My initial thought/expectation for the method name would be astype
, a la pandas.DataFrame.astype and the method or function in array libraries/standard. The _columns
flavor at the dataframe level sounds good though; question is whether it should only take a mapping or also a dtype. The pandas version is overly flexible:
dtype: str, data type, Series or Mapping of column name -> data type
(and that description still misses that Python scalar types are also allowed). I don't see a need to support strings, columns or Python types. But a single dtype may be useful.
I presume that to_array_object
would never upcast, right? And if there's null
values, it's up to the caller to fill them appropriately
Which means that if you start with [1, 2, null, 4]
and want to end up with [1., 2., nan, 4.]
, then you'd need to do:
column.cast(namespace.Float64).fill_null(float('nan')).to_array_object()
I'd suggest:
- mapping of column names to target dtypes for dataframe
- single dtype for column
I also prefer astype
for the name, although the proposal seems entirely sensible to me! And the less that is implicit the better here regarding the null
handling in my opinion. column.cast(namespace.Float64).to_array_object()

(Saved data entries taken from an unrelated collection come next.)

/-! ### Resets and configuration space -/

/-- The values of power-on reset: what the register window, the link interface and configuration space show, and the
ports, the map, the channel table, the staging set, the rings, of which there is no layout, the request processor and the
timing unit, each whole (R20, R21, R45, R63, R68, R116, R143 to R145, R161, R162, R185). The fields of a channel that say
what the spec tells in words, the limit in force, the preset mark, and the records of messages and REFOUT pulses are the
model's own (log entries 18, 22 and 25). -/
def Obligations.ResetState : Prop :=
  (State.reset.readReg 0x008 = 0 ∧ State.reset.readReg 0x00C = 0 ∧ State.reset.readReg 0x010 = 0 ∧
    State.reset.readReg 0x000 = 0x00010416 ∧ State.reset.link.ops = [] ∧ State.reset.link.messages = [] ∧
    State.reset.cfg = { busMaster := false, messages := false, vectors := 1 }) ∧
  (∀ h : HwyId, State.reset.map[h] = [] ∧ State.reset.hwys[h] =
      { align := .disabled, slotCount := 32, subst := 0xFF, idle := 0xFF, correctRun := 0, misRun := 0, silence := 0,
        age := 0, unread := [], last := none, deletes := 0, repeats := 0, misframes := 0, latch := false, tx := none }) ∧
    (∀ c : ChanId, State.reset.chans[c] =
      { st := .closed, dir := .rx, hwy := 0, slots := [], idle := 0x00, ringBase := 0, ringSize := 2, complRing := 0, pos := 0
        current := none, lookahead := none, queue := [], ready := none, starved := 0, late := 0, latch := false
        cause := none, readSeq := 0, due := none, deferred := false, walk := .notBegun, closeFailed := false }) ∧
    State.reset.comp.ringCount = 0 ∧
    (∀ n : RingId, State.reset.comp.rings[n].produced = 0 ∧ State.reset.comp.rings[n].head = 0 ∧
      State.reset.comp.rings[n].armed = false ∧ State.reset.comp.rings[n].missed = 0 ∧
      State.reset.comp.rings[n].held = none) ∧
    State.reset.mc = { targets := [], entries := [], inFlight := false } ∧
    State.reset.proc.st = .stopped ∧ State.reset.proc.tail = 0 ∧ State.reset.proc.consumed = 0 ∧
    State.reset.proc.hand = none ∧
    State.reset.tim =
      { cands := [], revertive := false, qualifyTime := 10, wtr := 60, holdLimit := 0, limitInForce := 0, driftLimit := 16
        exportSel := .none, sel := .freerun, acquire := 0, lockedRun := 0, valid := false, elapsed := 0, counter := 0
        presetTaken := false, refout := 0 }

/-- POWER_ON_RESET, in any state, sets every block to its power-on values; CONFIGURATION_SPACE_WRITE changes the three
items and nothing else (R185). That one command sets all three items, and to any number of vectors, is the model's choice
(log entry 26). The queue of waiting commands and the number of the free values stay, which are the model's own (log
entries 1 and 27). -/
def Obligations.PowerOnAndConfiguration : Prop :=
  (∀ s : State, exec .powerOnReset s = .next { State.reset with pending := s.pending, frames := s.frames }) ∧
  (∀ (busMaster messages : Bool) (vectors : Nat) (s : State), Settled s →
    exec (.configurationSpaceWrite busMaster messages vectors) s =
      .next { s with cfg := { busMaster := busMaster, messages := messages, vectors := vectors } })

/-- RESET, in any state with the timing unit in order: RESETTING, over at once when nothing is in flight, with the ports,
the map, the channels, the staging set, the rings and the processor at their reset values; the timing unit keeps all it
holds, but that its highway candidates fail and a selector on one of them moves (R65, R140, R193, R194). The ring bases
and sizes, 0 with no layout, are the model's choice (log entry 15); the messages sent, the identifiers given out and the
number of the free values, the model's own, stay (log entries 18, 22 and 27). -/
def Obligations.DeviceReset : Prop :=
  ∀ s : State, TimingInv s → exec .reset s = .next { s with
    dev := { s.dev with
      st := if s.link.ops = [] then .offline else .resetting
      stopPending := false
      cause := .none
      lastError := .none }
    link := { s.link with ops := s.link.ops.map fun o => { o with mark := .dropped } }
    proc := { st := .stopped, tail := 0, consumed := 0, ringBase := 0, ringSize := 0, hand := none }
    comp := {
      ringCount := 0
      eventRing := 0
      rings := Vector.replicate 4
        { base := 0, size := 0, produced := 0, head := 0, armed := false, missed := 0, held := none } }
    mc := { targets := [], entries := [], inFlight := false }
    map := Vector.replicate 16 []
    hwys := s.hwys.map fun p =>
      { align := .disabled, slotCount := 32, subst := 0xFF, idle := 0xFF, correctRun := 0, misRun := 0, silence := 0,
        age := 0, unread := [], last := none, deletes := 0, repeats := 0, misframes := 0, latch := false, tx := p.tx }
    chans := Vector.replicate 128 Chan.reset
    tim := afterLoss (fun _ => true) s.tim }

/-! ### CONTROL -/

/-- START: in OFFLINE with an address that is a multiple of 64, STARTING with the setup read of 64 bytes in flight; with
another address SETUP_INVALID; with bus mastering disabled SETUP_ERROR at once; outside OFFLINE ignored with START_STATE
(R184, R187, R195). The identifier of the read is the model's own (log entry 22). -/
def Obligations.StartTaken : Prop :=
  (∀ s : State, Linked s → s.dev.st = .offline → (s.dev.setupHigh ++ s.dev.setupLow).toNat % 64 = 0 →
    exec .start s = .next { s with
      dev := { s.dev with st := .starting, cause := .none, lastError := .none }
      link := { s.link with
        ops := s.link.ops ++ [{ id := s.link.nextId, kind := .setupRead, mark := .live,
                                addr := s.dev.setupHigh ++ s.dev.setupLow, len := 64, data := [] }]
        nextId := s.link.nextId + 1 } }) ∧
  (∀ s : State, Settled s →
    (s.dev.st = .offline → (s.dev.setupHigh ++ s.dev.setupLow).toNat % 64 ≠ 0 →
      exec .start s = .next { s with dev := { s.dev with cause := .setupInvalid, lastError := .none } }) ∧
    (s.dev.st = .offline → (s.dev.setupHigh ++ s.dev.setupLow).toNat % 64 = 0 → s.cfg.busMaster = false →
      s.link.ops = [] →
      exec .start s = .next { s with
        dev := { s.dev with cause := .setupError, lastError := .none } }) ∧
    (s.dev.st ≠ .offline → exec .start s = .next (withError .startState s)))

/-- STOP: in ONLINE stop pending is set, in IDLE and in WAITING_SPACE the processor is STOPPED at once and the set
emptied, and a held REQUEST_DONE is dropped and counted; in HALTED the map is cleared, the set emptied, every channel
CLOSED without slots, and STOPPING is over at once when nothing is in flight, the cause kept (R18, R40, R90, R158, R177,
R189, R190, R192). -/
def Obligations.StopTaken : Prop :=
  (∀ s : State, s.dev.st = .online → s.dev.stopPending = false →
    exec .stop s = .next
      (if s.proc.st = .idle then
        { s with
          dev := { s.dev with stopPending := true }
          proc := { s.proc with st := .stopped, hand := none }
          mc := { s.mc with targets := [], entries := [] } }
      else if s.proc.st = .waitingSpace then
        { s with
          dev := { s.dev with stopPending := true }
          proc := { s.proc with st := .stopped, hand := none }
          mc := { s.mc with targets := [], entries := [] }
          comp := { s.comp with
            rings := s.comp.rings.map fun r => if r.held.isSome then { r.dropped with held := none } else r } }
      else { s with dev := { s.dev with stopPending := true } })) ∧
  (∀ s : State, s.dev.st = .halted →
    exec .stop s = .next { s with
      dev := { s.dev with st := if s.link.ops = [] then .offline else .stopping }
      mc := { s.mc with targets := [], entries := [] }
      map := s.map.map fun ds => List.replicate ds.length .none
      chans := s.chans.map fun ch => { ch with st := .closed, slots := [] } })
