-- ==== Sys2Proof/Laws/Keeps.lean ====
section
/-! SUPPORT. What the shared operations leave as it is: one lemma for each part of the state an operation
cannot touch.  An operation that issues one which is not sent may halt the device (R195); what a halt touches stands
while operations are sent. -/

set_option Elab.async false

namespace Sys2Proof.Machine

/-! ### The completion writer and the request processor -/

@[simp] theorem State.notify_dev (n : RingId) (s : State) :
    (s.notify n).dev = s.dev := by
  unfold State.notify; split <;> rfl
@[simp] theorem State.notify_cfg (n : RingId) (s : State) :
    (s.notify n).cfg = s.cfg := by
  unfold State.notify; split <;> rfl
@[simp] theorem State.notify_proc (n : RingId) (s : State) :
    (s.notify n).proc = s.proc := by
  unfold State.notify; split <;> rfl
@[simp] theorem State.notify_comp (n : RingId) (s : State) :
    (s.notify n).comp = s.comp := by
  unfold State.notify; split <;> rfl
@[simp] theorem State.notify_mc (n : RingId) (s : State) :
    (s.notify n).mc = s.mc := by
  unfold State.notify; split <;> rfl
@[simp] theorem State.notify_map (n : RingId) (s : State) :
    (s.notify n).map = s.map := by
  unfold State.notify; split <;> rfl
@[simp] theorem State.notify_hwys (n : RingId) (s : State) :
    (s.notify n).hwys = s.hwys := by
  unfold State.notify; split <;> rfl
@[simp] theorem State.notify_chans (n : RingId) (s : State) :
    (s.notify n).chans = s.chans := by
  unfold State.notify; split <;> rfl
@[simp] theorem State.notify_tim (n : RingId) (s : State) :
    (s.notify n).tim = s.tim := by
  unfold State.notify; split <;> rfl
@[simp] theorem State.notify_frames (n : RingId) (s : State) :
    (s.notify n).frames = s.frames := by
  unfold State.notify; split <;> rfl
@[simp] theorem State.notify_pending (n : RingId) (s : State) :
    (s.notify n).pending = s.pending := by
  unfold State.notify; split <;> rfl

@[simp] theorem State.place_dev (n : RingId) (r : Record) (s : State) (hb : s.cfg.busMaster = true) :
    (s.place n r).dev = s.dev := by
  unfold State.place; dsimp only; rw [if_pos hb]; split <;> simp
@[simp] theorem State.place_cfg (n : RingId) (r : Record) (s : State) :
    (s.place n r).cfg = s.cfg := by
  unfold State.place; dsimp only; split_ifs <;> simp
@[simp] theorem State.place_proc (n : RingId) (r : Record) (s : State) (hb : s.cfg.busMaster = true) :
    (s.place n r).proc = s.proc := by
  unfold State.place; dsimp only; rw [if_pos hb]; split <;> simp
@[simp] theorem State.place_mc (n : RingId) (r : Record) (s : State) (hb : s.cfg.busMaster = true) :
    (s.place n r).mc = s.mc := by
  unfold State.place; dsimp only; rw [if_pos hb]; split <;> simp
@[simp] theorem State.place_map (n : RingId) (r : Record) (s : State) :
    (s.place n r).map = s.map := by
  unfold State.place; dsimp only; split_ifs <;> simp
@[simp] theorem State.place_hwys (n : RingId) (r : Record) (s : State) :
    (s.place n r).hwys = s.hwys := by
  unfold State.place; dsimp only; split_ifs <;> simp
@[simp] theorem State.place_chans (n : RingId) (r : Record) (s : State) (hb : s.cfg.busMaster = true) :
    (s.place n r).chans = s.chans := by
  unfold State.place; dsimp only; rw [if_pos hb]; split <;> simp
@[simp] theorem State.place_tim (n : RingId) (r : Record) (s : State) :
    (s.place n r).tim = s.tim := by
  unfold State.place; dsimp only; split_ifs <;> simp
@[simp] theorem State.place_frames (n : RingId) (r : Record) (s : State) :
    (s.place n r).frames = s.frames := by
  unfold State.place; dsimp only; split_ifs <;> simp
@[simp] theorem State.place_pending (n : RingId) (r : Record) (s : State) :
    (s.place n r).pending = s.pending := by
  unfold State.place; dsimp only; split_ifs <;> simp

@[simp] theorem State.offer_dev (n : RingId) (r : Record) (s : State) (hb : s.cfg.busMaster = true) :
    (s.offer n r).dev = s.dev := by
  unfold State.offer; split_ifs <;> simp [hb]
@[simp] theorem State.offer_cfg (n : RingId) (r : Record) (s : State) :
    (s.offer n r).cfg = s.cfg := by
  unfold State.offer; split_ifs <;> simp
@[simp] theorem State.offer_proc (n : RingId) (r : Record) (s : State) (hb : s.cfg.busMaster = true) :
    (s.offer n r).proc = s.proc := by
  unfold State.offer; split_ifs <;> simp [hb]
@[simp] theorem State.offer_mc (n : RingId) (r : Record) (s : State) (hb : s.cfg.busMaster = true) :
    (s.offer n r).mc = s.mc := by
  unfold State.offer; split_ifs <;> simp [hb]
@[simp] theorem State.offer_map (n : RingId) (r : Record) (s : State) :
    (s.offer n r).map = s.map := by
  unfold State.offer; split_ifs <;> simp
@[simp] theorem State.offer_hwys (n : RingId) (r : Record) (s : State) :
    (s.offer n r).hwys = s.hwys := by
  unfold State.offer; split_ifs <;> simp
@[simp] theorem State.offer_chans (n : RingId) (r : Record) (s : State) (hb : s.cfg.busMaster = true) :
    (s.offer n r).chans = s.chans := by
  unfold State.offer; split_ifs <;> simp [hb]
@[simp] theorem State.offer_tim (n : RingId) (r : Record) (s : State) :
    (s.offer n r).tim = s.tim := by
  unfold State.offer; split_ifs <;> simp
@[simp] theorem State.offer_frames (n : RingId) (r : Record) (s : State) :
    (s.offer n r).frames = s.frames := by
  unfold State.offer; split_ifs <;> simp
@[simp] theorem State.offer_pending (n : RingId) (r : Record) (s : State) :
    (s.offer n r).pending = s.pending := by
  unfold State.offer; split_ifs <;> simp

@[simp] theorem State.fetch_dev (s : State) (hb : s.cfg.busMaster = true) :
    (s.fetch).dev = s.dev := by
  unfold State.fetch; rw [if_pos hb]; rfl
@[simp] theorem State.fetch_cfg (s : State) :
    (s.fetch).cfg = s.cfg := by
  unfold State.fetch; split <;> rfl
@[simp] theorem State.fetch_comp (s : State) (hb : s.cfg.busMaster = true) :
    (s.fetch).comp = s.comp := by
  unfold State.fetch; rw [if_pos hb]; rfl
@[simp] theorem State.fetch_mc (s : State) (hb : s.cfg.busMaster = true) :
    (s.fetch).mc = s.mc := by
  unfold State.fetch; rw [if_pos hb]; rfl
@[simp] theorem State.fetch_map (s : State) :
    (s.fetch).map = s.map := by
  unfold State.fetch; split <;> rfl
@[simp] theorem State.fetch_hwys (s : State) :
    (s.fetch).hwys = s.hwys := by
  unfold State.fetch; split <;> rfl
@[simp] theorem State.fetch_chans (s : State) (hb : s.cfg.busMaster = true) :
    (s.fetch).chans = s.chans := by
  unfold State.fetch; rw [if_pos hb]; rfl
@[simp] theorem State.fetch_tim (s : State) :
    (s.fetch).tim = s.tim := by
  unfold State.fetch; split <;> rfl
@[simp] theorem State.fetch_frames (s : State) :
    (s.fetch).frames = s.frames := by
  unfold State.fetch; split <;> rfl
@[simp] theorem State.fetch_pending (s : State) :
    (s.fetch).pending = s.pending := by
  unfold State.fetch; split <;> rfl

@[simp] theorem State.procNext_dev (s : State) (hb : s.cfg.busMaster = true) :
    (s.procNext).dev = s.dev := by
  unfold State.procNext; split_ifs <;> simp [hb]
@[simp] theorem State.procNext_cfg (s : State) :
    (s.procNext).cfg = s.cfg := by
  unfold State.procNext; split_ifs <;> simp
@[simp] theorem State.procNext_comp (s : State) (hb : s.cfg.busMaster = true) :
    (s.procNext).comp = s.comp := by
  unfold State.procNext; split_ifs <;> simp [hb]
@[simp] theorem State.procNext_map (s : State) :
    (s.procNext).map = s.map := by
  unfold State.procNext; split_ifs <;> simp
@[simp] theorem State.procNext_hwys (s : State) :
    (s.procNext).hwys = s.hwys := by
  unfold State.procNext; split_ifs <;> simp
@[simp] theorem State.procNext_chans (s : State) (hb : s.cfg.busMaster = true) :
    (s.procNext).chans = s.chans := by
  unfold State.procNext; split_ifs <;> simp [hb]
@[simp] theorem State.procNext_tim (s : State) :
    (s.procNext).tim = s.tim := by
  unfold State.procNext; split_ifs <;> simp
@[simp] theorem State.procNext_frames (s : State) :
    (s.procNext).frames = s.frames := by
  unfold State.procNext; split_ifs <;> simp
@[simp] theorem State.procNext_pending (s : State) :
    (s.procNext).pending = s.pending := by
  unfold State.procNext; split_ifs <;> simp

should, in your example, yield [1., 2., null, 4.]
.
yield [1., 2., null, 4.]
sorry how would it yield null
in an array library (which typically doesn't distinguish nan and null)? do you mean [1., 2., nan, 4.]
?
You're right actually given the to_array_object
at the end. I meant merely to not close the door for libraries to distinguish them if possible in the column casting (up to column.cast(namespace.Float64)
) - prominent example being polars Series where null
and nan
are distinguished.